--- START ---

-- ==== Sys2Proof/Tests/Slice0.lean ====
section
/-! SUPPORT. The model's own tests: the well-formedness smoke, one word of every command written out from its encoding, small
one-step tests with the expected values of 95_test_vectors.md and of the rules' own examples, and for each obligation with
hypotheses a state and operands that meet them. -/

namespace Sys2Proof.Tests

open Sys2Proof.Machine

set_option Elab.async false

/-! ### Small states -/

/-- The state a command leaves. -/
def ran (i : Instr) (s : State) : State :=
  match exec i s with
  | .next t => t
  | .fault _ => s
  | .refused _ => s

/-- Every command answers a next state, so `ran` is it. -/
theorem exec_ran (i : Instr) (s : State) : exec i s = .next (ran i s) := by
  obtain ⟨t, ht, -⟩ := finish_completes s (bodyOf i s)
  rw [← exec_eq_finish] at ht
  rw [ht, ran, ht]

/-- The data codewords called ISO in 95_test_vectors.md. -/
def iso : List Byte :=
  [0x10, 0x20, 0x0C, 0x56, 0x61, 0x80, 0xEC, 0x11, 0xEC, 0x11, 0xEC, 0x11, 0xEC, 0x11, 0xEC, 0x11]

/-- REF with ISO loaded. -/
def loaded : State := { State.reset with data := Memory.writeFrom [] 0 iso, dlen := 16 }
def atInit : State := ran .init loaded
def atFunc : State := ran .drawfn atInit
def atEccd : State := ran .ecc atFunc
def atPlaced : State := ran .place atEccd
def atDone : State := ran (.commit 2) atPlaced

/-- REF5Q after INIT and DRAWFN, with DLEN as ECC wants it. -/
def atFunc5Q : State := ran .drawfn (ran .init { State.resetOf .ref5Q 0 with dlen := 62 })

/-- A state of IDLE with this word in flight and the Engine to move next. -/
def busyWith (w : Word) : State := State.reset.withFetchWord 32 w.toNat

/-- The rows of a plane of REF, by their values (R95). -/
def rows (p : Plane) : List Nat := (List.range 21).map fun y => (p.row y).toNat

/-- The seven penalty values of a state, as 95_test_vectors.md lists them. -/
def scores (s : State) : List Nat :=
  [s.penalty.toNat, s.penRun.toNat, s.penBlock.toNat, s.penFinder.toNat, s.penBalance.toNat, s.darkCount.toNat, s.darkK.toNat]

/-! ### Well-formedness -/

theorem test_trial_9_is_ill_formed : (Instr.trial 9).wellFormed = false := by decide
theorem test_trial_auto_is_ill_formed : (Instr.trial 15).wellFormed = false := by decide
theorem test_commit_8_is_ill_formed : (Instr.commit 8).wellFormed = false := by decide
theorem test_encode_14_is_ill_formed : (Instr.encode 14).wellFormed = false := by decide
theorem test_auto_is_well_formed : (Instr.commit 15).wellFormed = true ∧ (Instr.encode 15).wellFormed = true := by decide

--- END ---

— ASSIGNMENT —
Out of the listing above, reproduce exactly the lines from the one with "its encoding, small" up to and including the one with "def scores (s".

— RESULT —
/-! SUPPORT. The model's own tests: the well-formedness smoke, one word of every command written out from its encoding, small
one-step tests with the expected values of 95_test_vectors.md and of the rules' own examples, and for each obligation with
hypotheses a state and operands that meet them. -/

namespace Sys2Proof.Tests

open Sys2Proof.Machine

set_option Elab.async false

/-! ### Small states -/

/-- The state a command leaves. -/
def ran (i : Instr) (s : State) : State :=
  match exec i s with
  | .next t => t
  | .fault _ => s
  | .refused _ => s

/-- Every command answers a next state, so `ran` is it. -/
theorem exec_ran (i : Instr) (s : State) : exec i s = .next (ran i s) := by
  obtain ⟨t, ht, -⟩ := finish_completes s (bodyOf i s)
  rw [← exec_eq_finish] at ht
  rw [ht, ran, ht]

/-- The data codewords called ISO in 95_test_vectors.md. -/
def iso : List Byte :=
  [0x10, 0x20, 0x0C, 0x56, 0x61, 0x80, 0xEC, 0x11, 0xEC, 0x11, 0xEC, 0x11, 0xEC, 0x11, 0xEC, 0x11]

/-- REF with ISO loaded. -/
def loaded : State := { State.reset with data := Memory.writeFrom [] 0 iso, dlen := 16 }
def atInit : State := ran .init loaded
def atFunc : State := ran .drawfn atInit
def atEccd : State := ran .ecc atFunc
def atPlaced : State := ran .place atEccd
def atDone : State := ran (.commit 2) atPlaced

/-- REF5Q after INIT and DRAWFN, with DLEN as ECC wants it. -/
def atFunc5Q : State := ran .drawfn (ran .init { State.resetOf .ref5Q 0 with dlen := 62 })

/-- A state of IDLE with this word in flight and the Engine to move next. -/
def busyWith (w : Word) : State := State.reset.withFetchWord 32 w.toNat

/-- The rows of a plane of REF, by their values (R95). -/
def rows (p : Plane) : List Nat := (List.range 21).map fun y => (p.row y).toNat

/-- The seven penalty values of a state, as 95_test_vectors.md lists them. -/
def scores (s : State) : List Nat :=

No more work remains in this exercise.